Field of a date-time object var has been modified without proper leap year checking: expr

This rule was added in Visual Studio 2022 17.8.

Remarks

In the Gregorian calendar, every year exactly divisible by four is a leap year--except for years that are exactly divisible by 100. The centurial years are also leap years if they're exactly divisible by 400.

A leap year bug occurs when software doesn't account for this leap year logic, or uses flawed logic. The can affect reliability, availability, or even the security of the affected system.

It isn't safe to add or subtract some number to or from the year, month, or day field of a date-time object without taking leap years into account. This calculation is commonly performed to determine the expiration date for a certificate, for example. On many dates, a naive calculation may produce the desired result. However, when the result is February 29 (a leap day) and the year isn't a leap year, the result is invalid.

For example, adding a year to 2020-01-31 produces 2021-01-31. But adding a year to 2020-02-29 produces 2021-02-29, which isn't a valid date because 2021 isn't a leap year.

Be cautious when manipulating variables that represent date values. Handle leap years and leap days properly, or use an API or library that handles date arithmetic safely.

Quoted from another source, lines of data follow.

-- ==== Sys2Proof/Decode.lean ====
section
/-! DEFINITION. Decode.lean: from encoded words to instructions and back (30_encoding.md R60 to R76).
Decoding is total: a word gives one instruction or, for a command word, the reason it is ILLEGAL. -/

namespace Sys2Proof

/-! ## The command word's fields (R63) -/

/-- `OP`, bits 31:24. -/
def fieldOp (w : BitVec 32) : Byte := w.extractLsb' 24 8

/-- `A`, bits 23:16. -/
def fieldA (w : BitVec 32) : Byte := w.extractLsb' 16 8

/-- `V`, bits 15:8. -/
def fieldV (w : BitVec 32) : Byte := w.extractLsb' 8 8

/-- The must-be-zero field, bits 7:3. -/
def fieldZ (w : BitVec 32) : BitVec 5 := w.extractLsb' 3 5

/-- `M`, bits 2:1. -/
def fieldM (w : BitVec 32) : BitVec 2 := w.extractLsb' 1 2

/-- `P`, bit 0. -/
def fieldP (w : BitVec 32) : Bool := w.getLsbD 0

/-! ## Mode codes (R65) -/

/-- The `M` field read as an operand (R65). -/
def modeOfCode (c : BitVec 2) : ModeOperand :=
  if c = 0#2 then .codeB
  else if c = 1#2 then .noDecoding
  else if c = 2#2 then .hex
  else .unrecognised

/-- The operand's code in the `M` field (R65). -/
def codeOfMode : ModeOperand → BitVec 2
  | .codeB => 0#2
  | .noDecoding => 1#2
  | .hex => 2#2
  | .unrecognised => 3#2

/-! ## The control word's and the data word's fields (R60, R61) -/

/-- A control word from its fields: `{DC, HEX, ND, SD, BANK, DIGIT}` (R27, R60). -/
def packControl (dc hex nd sd bank : Bool) (digit : BitVec 3) : Byte :=
  BitVec.ofBool dc ++ BitVec.ofBool hex ++ BitVec.ofBool nd ++ BitVec.ofBool sd ++
    BitVec.ofBool bank ++ digit

/-- A data word from bit 7 and the bits below it (R61). -/
def packData (dpn : Bool) (payload : BitVec 7) : Byte :=
  BitVec.ofBool dpn ++ payload

/-! ## Decoding -/

/-- `i` when the must-be-zero field is zero and the operation's unused fields are (`unusedZero`), else
the reason the word is ILLEGAL (R72). -/
def whenUnusedZero (w : BitVec 32) (unusedZero : Bool) (i : Instr) : Except Illegal Instr :=
  if fieldZ w = 0#5 then
    if unusedZero then .ok i else .error .unusedField
  else .error .mustBeZero

/-- A command word decoded (R71, R72). -/
def decodeCommand (w : BitVec 32) : Except Illegal Instr :=
  if fieldOp w = 0x01#8 then
    whenUnusedZero w true (.updateDigit (fieldA w) (modeOfCode (fieldM w)) (fieldV w) (fieldP w))
  else if fieldOp w = 0x02#8 then
    whenUnusedZero w (fieldA w == 0 && fieldV w == 0 && fieldM w == 0 && !fieldP w) .turnOn
  else if fieldOp w = 0x03#8 then
    whenUnusedZero w (fieldA w == 0 && fieldV w == 0 && fieldM w == 0 && !fieldP w) .turnOff
  else if fieldOp w = 0x04#8 then
    whenUnusedZero w (fieldA w == 0 && fieldV w == 0 && fieldM w == 0 && !fieldP w) .decodeType
  else if fieldOp w = 0x05#8 then
    whenUnusedZero w (fieldA w == 0 && fieldV w == 0 && !fieldP w)
      (.setDecoding (modeOfCode (fieldM w)))
  else if fieldOp w = 0x06#8 then
    whenUnusedZero w (fieldV w == 0 && fieldM w == 0 && !fieldP w) (.setDigit (fieldA w))
  else if fieldOp w = 0x07#8 then
    whenUnusedZero w (fieldV w == 0 && fieldM w == 0 && !fieldP w) (.ctrlXact (fieldA w))
  else if fieldOp w = 0x08#8 then
    whenUnusedZero w (fieldV w == 0 && fieldM w == 0 && !fieldP w) (.dataXact (fieldA w))
  else .error .unassignedOp

/-- A bus word decoded: bit 8 selects the format, and no bus word is illegal (R62). -/
def decodeBus (w : BitVec 9) : Instr :=
  if w.getLsbD 8 then
    .busCtrl (w.getLsbD 7) (w.getLsbD 6) (w.getLsbD 5) (w.getLsbD 4) (w.getLsbD 3)
      (w.extractLsb' 0 3)
  else
    .busData (w.getLsbD 7) (w.extractLsb' 0 7)

/-- Decoding, total over both formats (R62, R76). -/
def decode : Encoded → Except Illegal Instr
  | .host w => decodeCommand w
  | .bus w => .ok (decodeBus w)

/-! ## Encoding -/

/-- A command word from its fields, bits 7:3 zero (R63). -/
def packCommand (op a v : Byte) (m : BitVec 2) (p : Bool) : BitVec 32 :=
  op ++ a ++ v ++ 0#5 ++ m ++ BitVec.ofBool p

/-- The word of an instruction (R60, R61, R71). -/
def encode : Instr → Encoded
  | .updateDigit a m v p => .host (packCommand 0x01#8 a v (codeOfMode m) p)
  | .turnOn => .host (packCommand 0x02#8 0#8 0#8 0#2 false)
  | .turnOff => .host (packCommand 0x03#8 0#8 0#8 0#2 false)
  | .decodeType => .host (packCommand 0x04#8 0#8 0#8 0#2 false)
  | .setDecoding m => .host (packCommand 0x05#8 0#8 0#8 (codeOfMode m) false)
  | .setDigit a => .host (packCommand 0x06#8 a 0#8 0#2 false)
  | .ctrlXact a => .host (packCommand 0x07#8 a 0#8 0#2 false)
  | .dataXact a => .host (packCommand 0x08#8 a 0#8 0#2 false)
  | .busCtrl dc hex nd sd bank digit => .bus (1#1 ++ packControl dc hex nd sd bank digit)
  | .busData dpn payload => .bus (0#1 ++ packData dpn payload)

/-! ## The opcode table's rows (R71): match and mask -/

/-- The match and the mask of the command row an instruction belongs to (R71); a bus word has no
command row. -/
def commandRow : Instr → Option (BitVec 32 × BitVec 32)
  | .updateDigit _ _ _ _ => some (0x01000000#32, 0xFF0000F8#32)
  | .turnOn => some (0x02000000#32, 0xFFFFFFFF#32)
  | .turnOff => some (0x03000000#32, 0xFFFFFFFF#32)
  | .decodeType => some (0x04000000#32, 0xFFFFFFFF#32)
  | .setDecoding _ => some (0x05000000#32, 0xFFFFFFF9#32)
  | .setDigit _ => some (0x06000000#32, 0xFF00FFFF#32)
  | .ctrlXact _ => some (0x07000000#32, 0xFF00FFFF#32)
  | .dataXact _ => some (0x08000000#32, 0xFF00FFFF#32)
  | .busCtrl _ _ _ _ _ _ => none
  | .busData _ _ => none

/-- "the word w selects the row iff `(w & mask) == match`" (R71). -/
def selectsRow (w : BitVec 32) (row : BitVec 32 × BitVec 32) : Bool :=
  (w &&& row.2) == row.1

/-- The eight command rows, in the table's order (R71). -/
def commandRows : List (BitVec 32 × BitVec 32) :=
  [(0x01000000#32, 0xFF0000F8#32), (0x02000000#32, 0xFFFFFFFF#32),
   (0x03000000#32, 0xFFFFFFFF#32), (0x04000000#32, 0xFFFFFFFF#32),
   (0x05000000#32, 0xFFFFFFF9#32), (0x06000000#32, 0xFF00FFFF#32),
   (0x07000000#32, 0xFF00FFFF#32), (0x08000000#32, 0xFF00FFFF#32)]

/-- Match and mask of the two bus rows, over 9 bits (R71, last sentence). -/
def busRow : Instr → Option (BitVec 9 × BitVec 9)
  | .busCtrl _ _ _ _ _ _ => some (0x100#9, 0x100#9)
  | .busData _ _ => some (0x000#9, 0x100#9)
  | .updateDigit _ _ _ _ => none
  | .turnOn => none
  | .turnOff => none
  | .decodeType => none
  | .setDecoding _ => none
  | .setDigit _ => none
  | .ctrlXact _ => none
  | .dataXact _ => none

/-! ## Words as the opcode table numbers them -/

/-- The word of `nbits` bits with the value `w`: 32 bits is a `HOST` word, 9 bits (16 in whole bytes) a
`BUS` word; any other size or a value that does not fit is no word of the table. The command port and
the bus carry a word's bits in parallel, so no byte order enters (R45). -/
def tableWord (nbits w : Nat) : Option Encoded :=
  if nbits = 32 then
    if w < 4294967296 then some (.host (BitVec.ofNat 32 w)) else none
  else if nbits = 9 ∨ nbits = 16 then
    if w < 512 then some (.bus (BitVec.ofNat 9 w)) else none
  else none

/-- The instruction decoded from a table word. -/
def decodeTableWord (nbits w : Nat) : Option Instr :=
  match tableWord nbits w with
  | none => none
  | some c =>
    match decode c with
    | .ok i => some i
    | .error _ => none

end Sys2Proof
end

Code analysis name: DATETIME_MANIPULATION_WITHOUT_LEAPYEAR_CHECK

Example

The following code advances the system time by a year by incrementing the year field of the date-time object representing the system time. However, it can produce an invalid date-time object if the date was February 29 before the modification, because the next year isn't a leap year:

SYSTEMTIME st; 
GetSystemTime(&st); 
st.wYear++;  // warning C26861 

To avoid creating an invalid date-time object due to a leap year, check if the resulting date is still valid and make the necessary adjustments to make it valid, as in this example:

SYSTEMTIME st; 
GetSystemTime(&st); 
st.wYear++; 
if (st.wMonth == 2 && st.wDay == 29) 
{ 
    // move back a day when landing on Feb 29 in a non-leap year 
    bool isLeapYear = st.wYear % 4 == 0 && (st.wYear % 100 != 0 || st.wYear % 400 == 0); 
    if (!isLeapYear) 
    { 
        st.wDay = 28; 
    } 
}

Heuristics

Currently, this rule only recognizes the Windows SYSTEMTIME struct and C tm struct.

This rule employs a simplified heuristic to find potentially risky changes and reports warnings unless there's appropriate leap year or leap day checking. It doesn't try to verify if the leap year or leap day checking is performed correctly for the modified date-time object.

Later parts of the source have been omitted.